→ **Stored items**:
★ ★ ★ ★ ★

theorem witness_CacheIsTransparent :
    (backState .lru 56).Inv ∧ (backUncached 56).Inv ∧ (backState .lru 56).coherent ∧
      Uncached (backState .lru 56) (backUncached 56) ∧
      (backState .lru 56).bypasses ((backState .lru 56).baseDisp 5 0) 8 = false :=
  ⟨backState_inv _ _, small_inv (by decide) (by decide) _, backState_coherent _ _,
    ⟨fun _ => rfl, rfl, rfl, rfl, rfl, rfl, rfl, by decide⟩, by decide⟩

theorem witness_ResetRestoresResetValues :
    (small none [] 0).cache = none ∧ (backState .lru 0).Inv ∧ (backState .lru 0).cache.isSome = true :=
  ⟨rfl, backState_inv _ _, rfl⟩

/-- The last address of memory, and the first beyond it. -/
theorem witness_LoadWritesExactlyTheImage :
    ([(63, 0x80), (0, 1)] : List Host.Cell).map (fun cell => cell.1) = [63, 0] ∧ ([63, 0] : List Nat).Nodup ∧
      (∀ cell ∈ ([(63, 0x80), (0, 1)] : List Host.Cell), cell.1 < (small none [] 0).memCapacity) ∧
      ∃ cell ∈ ([(64, 0x80)] : List Host.Cell), (small none [] 0).memCapacity ≤ cell.1 := by decide

/-- One instruction, and a text segment that fills memory. -/
theorem witness_FirstStepFetchesAtZero :
    4 + 4 * ([] : List InstrWord).length ≤ (small none [] 0).memCapacity ∧
      4 + 4 * (List.replicate 15 (0x00000013 : InstrWord)).length = (small none [] 0).memCapacity ∧
      decode 0x00000013 = .ok (.addi 0 0 0) := by decide

/-- The run of one instruction and of the zero word. -/
theorem witness_RunRepeatsStep :
    (∃ t, runFuel 1 lastWord = .next t) ∧ lastWord.runState = .running ∧
      ∃ t, runFuel 1 (small none [] 0) = .next t ∧ t.runState ≠ .running :=
  ⟨⟨_, rfl⟩, by decide, _, rfl, by decide⟩

/-- A step with a call, one with a return, one that halts and one without an event. -/
theorem witness_ObserverFollowsStep :
    (∃ t, step (small none [] 0) = .next t ∧ t.events = [.halted 0]) ∧
      (∃ t, step ((small none [] 0).placeWord 0x00C000EF) = .next t ∧ t.events = [.call 12]) ∧
      (∃ t, step ((small none [] 0).placeWord 0x00008067) = .next t ∧ t.events = [.ret]) ∧
      ∃ t, step lastWord = .next t ∧ t.events = lastWord.events :=
  ⟨⟨_, rfl, rfl⟩, ⟨_, rfl, rfl⟩, ⟨_, rfl, rfl⟩, ⟨_, rfl, rfl⟩⟩

theorem witness_ResetMeetsInvariant : capacityLegal 8 ∧ capacityLegal (2 ^ 63 - 8) ∧ capacityLegal Config.resetCapacity := by
  decide

/-- A load that evicts a dirty block, placed at the pc and stepped. -/
theorem witness_StepKeepsInvariant :
    ((backState .fifo 56).placeWord 0x0002B383).Inv ∧
      ∃ t, step ((backState .fifo 56).placeWord 0x0002B383) = .next t :=
  ⟨⟨by decide, by decide, by decide, by decide⟩, _, rfl⟩

theorem witness_TransactionsKeepInvariant :
    (backState .lru 56).Inv ∧ ∀ x, ∃ t, transact x (backState .lru 56) = .next t := by
  refine ⟨backState_inv _ _, fun x => ?_⟩
  cases x
  case step =>
    obtain ⟨t, ht, _⟩ := step_shape (backState .lru 56)
    exact ⟨t, ht⟩
  case run fuel =>
    show ∃ t, runFuel fuel (backState .lru 56) = .next t
    generalize backState .lru 56 = s
    induction fuel generalizing s with
    | zero => exact ⟨s, rfl⟩
    | succ n ih =>
      unfold runFuel
      split
      · obtain ⟨t, ht, _⟩ := step_shape s
        rw [ht]
        exact ih t
      · exact ⟨s, rfl⟩
  all_goals exact ⟨_, rfl⟩

end Sys2Proof.Tests
end

section
/-! The statements of 20_memory.md about the cache controller's lookup. -/
namespace Sys2Proof.Machine

/-- In a legal cache a slot is found exactly when it matches: what is found matches whatever the cache holds, and a
matching slot is the one found because the tags of a set's valid entries are distinct (10_state R37, 20_memory R71). -/
theorem lookup_eq_some_iff {c : Cache} {capacity : Nat} (h : c.Slots capacity) {i k : Nat} {t : Word}
    (hi : i < c.numLines) :
    c.lookup i t = some k ↔ k < c.ways ∧ (c.entry i k).valid = true ∧ (c.entry i k).tag = t := by
  constructor
  · intro hl
    obtain ⟨hk, hv, ht⟩ := lookup_some hl
    exact ⟨h.slots i hi ▸ hk, hv, ht⟩
  · rintro ⟨hk, hv, ht⟩
    exact lookup_eq_some h hi hk hv ht

/-- Settles O42: legality is legality slot by slot, and there a slot is found exactly when it matches. -/
theorem lookupFindsTheOneMatch : Obligations.LookupFindsTheOneMatch := by
  unfold Obligations.LookupFindsTheOneMatch
  intro c capacity i k t hlegal hi
  exact lookup_eq_some_iff (legal_iff_slots.1 hlegal) hi

end Sys2Proof.Machine
end

section
/-! The statements of 30_encoding.md about immediates and shift amounts: which field of its word a decoded instruction
takes its immediate from, and the bits and the range of each field's extension. -/
namespace Sys2Proof
open Machine

/-! ## What a word that decodes fixes -/

/-- A word that selects a row has the pattern's bits in every field the mask covers. -/
theorem extract_eq_of_selects {w m p : InstrWord} {lo n : Nat} (h : w &&& m = p)
    (hm : m.extractLsb' lo n = BitVec.allOnes n) : w.extractLsb' lo n = p.extractLsb' lo n := by
  rw [← h, BitVec.extractLsb'_and, hm, BitVec.and_allOnes]

/-- Every row fixes the opcode, and those of opcode 0010011 fix funct3 too (30_encoding R121). -/
theorem rows_fix_opcode_and_funct3 : ∀ r ∈ rows, r.mask.extractLsb' 0 7 = BitVec.allOnes 7 ∧
    (r.pattern.extractLsb' 0 7 = 0x13#7 → r.mask.extractLsb' 12 3 = BitVec.allOnes 3) := by decide

/-- A row builds instructions of one format, whatever the word: the format can be read off at the zero word. -/
theorem rows_format_const : ∀ r ∈ rows, ∀ w, (r.build w).format = (r.build 0).format := by
  intro r hr w
  fin_cases hr <;> rfl

/-- The opcode and funct3 of the I format: arithmetic on an immediate that does not shift, the loads, `jalr`
(30_encoding R111, R121). -/
abbrev HasIFormatSelectors (w : InstrWord) : Prop :=
  (w.extractLsb' 0 7 = 0x13#7 ∧ w.extractLsb' 12 3 ≠ 1#3 ∧ w.extractLsb' 12 3 ≠ 5#3) ∨
    w.extractLsb' 0 7 = 0x03#7 ∨ w.extractLsb' 0 7 = 0x67#7

theorem rows_format_i_iff : ∀ r ∈ rows, ((r.build 0).format = .i ↔ HasIFormatSelectors r.pattern) := by decide

/-- A decoded instruction is of the I format exactly when the opcode and funct3 of its word say so: they are those of
the pattern it selects. -/
theorem format_i_iff_of_decode {w : InstrWord} {i : Instr} (h : decode w = .ok i) :
    i.format = .i ↔ HasIFormatSelectors w := by
  obtain ⟨r, hr, hs, rfl⟩ := decode_ok_iff.1 h
  obtain ⟨hopcode, hfunct3⟩ := rows_fix_opcode_and_funct3 r hr
  rw [rows_format_const r hr, rows_format_i_iff r hr]
  unfold HasIFormatSelectors
  rw [extract_eq_of_selects hs hopcode]
  refine or_congr_left (and_congr_right fun hop => ?_)
  rw [extract_eq_of_selects hs (hfunct3 hop)]

/-- The instructions of the U format (30_encoding R116). -/
theorem format_u_iff (i : Instr) :
    i.format = .u ↔ (∃ rd imm20, i = .lui rd imm20) ∨ ∃ rd imm20, i = .auipc rd imm20 := by
  cases i <;> simp [Instr.format]

/-- The immediate a format takes from a word: its field, extended (30_encoding R113 to R118). -/
def Format.immediateIn (w : InstrWord) : Format → Option Word
  | .i => some (extImm12 (fieldImmI w))
  | .s => some (extImm12 (fieldImmS w))
  | .b => some (extImm13 (fieldImmB w))
  | .u => some (extImmU (fieldImmU w))
  | .j => some (extImm21 (fieldImmJ w))
  | .r | .shift => none

/-- A decoded instruction has the immediate its format takes from the word: so it is for each row. -/
theorem immediate_of_decode {w : InstrWord} {i : Instr} {f : Format} (h : decode w = .ok i) (hf : i.format = f) :
    i.immediate = f.immediateIn w := by
  obtain ⟨r, hr, -, rfl⟩ := decode_ok_iff.1 h
  subst hf
  fin_cases hr <;> rfl

/-- The rows of the shift form (30_encoding R119, R121). -/
theorem shift_rows : (rows.filter fun r => (r.build 0).format = .shift) =
    [⟨maskShift, 0x00001013, buildShift .slli⟩, ⟨maskShift, 0x00005013, buildShift .srli⟩,
      ⟨maskShift, 0x40005013, buildShift .srai⟩] := rfl

/-- What a word is that decodes to a shift form, and its operands (30_encoding R119). -/
theorem decode_shift_cases {w : InstrWord} {i : Instr} (h : decode w = .ok i) (hf : i.format = .shift) :
    (w &&& maskShift = 0x00001013 ∧ i = .slli (fieldRd w) (fieldRs1 w) (fieldShamt w)) ∨
      (w &&& maskShift = 0x00005013 ∧ i = .srli (fieldRd w) (fieldRs1 w) (fieldShamt w)) ∨
      (w &&& maskShift = 0x40005013 ∧ i = .srai (fieldRd w) (fieldRs1 w) (fieldShamt w)) := by
  obtain ⟨r, hr, hs, rfl⟩ := decode_ok_iff.1 h
  rw [rows_format_const r hr] at hf
  have hmem : r ∈ rows.filter fun r => (r.build 0).format = .shift := List.mem_filter.2 ⟨hr, decide_eq_true hf⟩
  rw [shift_rows] at hmem
  simp only [List.mem_cons, List.not_mem_nil, or_false] at hmem
  obtain rfl | rfl | rfl := hmem
  · exact .inl ⟨hs, rfl⟩
  · exact .inr (.inl ⟨hs, rfl⟩)
  · exact .inr (.inr ⟨hs, rfl⟩)

/-! ## The bits of an immediate -/

/-- A bit of a sign extension is the bit of the field in this place, or its top bit. -/
theorem getLsbD_signExtend_eq_min {n m b : Nat} (x : BitVec n) (hb : b < m) :
    (x.signExtend m).getLsbD b = x.getLsbD (min b (n - 1)) := by
  rw [BitVec.getLsbD_signExtend, BitVec.msb_eq_getLsbD_last, decide_eq_true hb, Bool.true_and]
  split
  · rw [min_eq_left (by omega)]
  · rw [min_eq_right (by omega)]

theorem getLsbD_extImm12_fieldImmI (w : InstrWord) {b : Nat} (hb : b < 64) : (extImm12 (fieldImmI w)).getLsbD b =
    if b < 12 then w.getLsbD (20 + b) else w.getLsbD 31 := by
  rw [extImm12, getLsbD_signExtend_eq_min _ hb, fieldImmI, BitVec.getLsbD_extractLsb']
  split
  · simp [show min b 11 = b by omega, show b < 12 by assumption]
  · simp [show min b 11 = 11 by omega]

theorem getLsbD_extImm12_fieldImmS (w : InstrWord) {b : Nat} (hb : b < 64) : (extImm12 (fieldImmS w)).getLsbD b =
    if b < 5 then w.getLsbD (7 + b) else if b < 12 then w.getLsbD (25 + (b - 5)) else w.getLsbD 31 := by
  rw [extImm12, getLsbD_signExtend_eq_min _ hb, fieldImmS]
  simp only [BitVec.getLsbD_append, BitVec.getLsbD_extractLsb']
  rcases Nat.lt_or_ge b 12 with h | h
  · interval_cases b <;> simp
  · simp [show min b 11 = 11 by omega, show ¬ b < 5 by omega, show ¬ b < 12 by omega]

theorem getLsbD_extImm13_fieldImmB (w : InstrWord) {b : Nat} (hb : b < 64) : (extImm13 (fieldImmB w)).getLsbD b =
    if b = 0 then false else if b < 5 then w.getLsbD (8 + (b - 1)) else if b < 11 then w.getLsbD (25 + (b - 5))
      else if b = 11 then w.getLsbD 7 else w.getLsbD 31 := by
  rw [extImm13, getLsbD_signExtend_eq_min _ hb, fieldImmB]
  simp only [BitVec.getLsbD_append, BitVec.getLsbD_extractLsb']
  rcases Nat.lt_or_ge b 12 with h | h
  · interval_cases b <;> simp
  · simp [min_eq_right h, show b ≠ 0 by omega, show ¬ b < 5 by omega, show ¬ b < 11 by omega, show b ≠ 11 by omega]

theorem getLsbD_extImmU_fieldImmU (w : InstrWord) {b : Nat} (hb : b < 64) : (extImmU (fieldImmU w)).getLsbD b =
    if b < 12 then false else if b < 32 then w.getLsbD b else w.getLsbD 31 := by
  rw [extImmU, getLsbD_signExtend_eq_min _ hb, fieldImmU]
  simp only [BitVec.getLsbD_append, BitVec.getLsbD_extractLsb']
  rcases Nat.lt_or_ge b 32 with h | h
  · interval_cases b <;> simp
  · simp [show min b 31 = 31 by omega, show ¬ b < 12 by omega, show ¬ b < 32 by omega]

theorem getLsbD_extImm21_fieldImmJ (w : InstrWord) {b : Nat} (hb : b < 64) : (extImm21 (fieldImmJ w)).getLsbD b =
    if b = 0 then false else if b < 11 then w.getLsbD (21 + (b - 1)) else if b = 11 then w.getLsbD 20
      else if b < 20 then w.getLsbD b else w.getLsbD 31 := by
  rw [extImm21, getLsbD_signExtend_eq_min _ hb, fieldImmJ]
  simp only [BitVec.getLsbD_append, BitVec.getLsbD_extractLsb']
  rcases Nat.lt_or_ge b 20 with h | h
  · interval_cases b <;> simp
  · simp [min_eq_right h, show b ≠ 0 by omega, show ¬ b < 11 by omega, show ¬ b < 20 by omega, show b ≠ 11 by omega]

/-! ## The range of an immediate -/

theorem extImm12_range (x : BitVec 12) : -2048 ≤ (extImm12 x).toInt ∧ (extImm12 x).toInt ≤ 2047 := by
  have hlo := x.le_toInt
  have hhi := x.toInt_lt
  rw [extImm12, BitVec.toInt_signExtend_of_le (by omega)]
  omega

/-- The extension of a field over `k` zeros is the field's signed value times `2^k`. -/
theorem toInt_signExtend_append_zero {n k m : Nat} (x : BitVec n) (h : n + k ≤ m) :
    ((x ++ 0#k).signExtend m).toInt = 2 ^ k * x.toInt := by
  rw [BitVec.toInt_signExtend_of_le h, BitVec.toInt_append_zero]

theorem extImm13_fieldImmB_range (w : InstrWord) : -4096 ≤ (extImm13 (fieldImmB w)).toInt ∧
    (extImm13 (fieldImmB w)).toInt ≤ 4094 ∧ (extImm13 (fieldImmB w)).toInt % 2 = 0 := by
  obtain ⟨y, hy⟩ : ∃ y : BitVec 12, fieldImmB w = y ++ 0#1 := ⟨_, rfl⟩
  have hlo := y.le_toInt
  have hhi := y.toInt_lt
  rw [hy, extImm13, toInt_signExtend_append_zero y (by omega)]
  omega

theorem extImmU_range (x : BitVec 20) : -2 ^ 31 ≤ (extImmU x).toInt ∧ (extImmU x).toInt ≤ 2 ^ 31 - 4096 ∧
    (extImmU x).toInt % 4096 = 0 := by
  have hlo := x.le_toInt
  have hhi := x.toInt_lt
  rw [extImmU, toInt_signExtend_append_zero x (by omega)]
  omega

★ ★ ★ ★ ★

→ **Work item**:
Pick out every line above that contains the word "fieldImmS" and copy it.

→ **Solution to the problem**:
  | .s => some (extImm12 (fieldImmS w))
theorem getLsbD_extImm12_fieldImmS (w : InstrWord) {b : Nat} (hb : b < 64) : (extImm12 (fieldImmS w)).getLsbD b =
  rw [extImm12, getLsbD_signExtend_eq_min _ hb, fieldImmS]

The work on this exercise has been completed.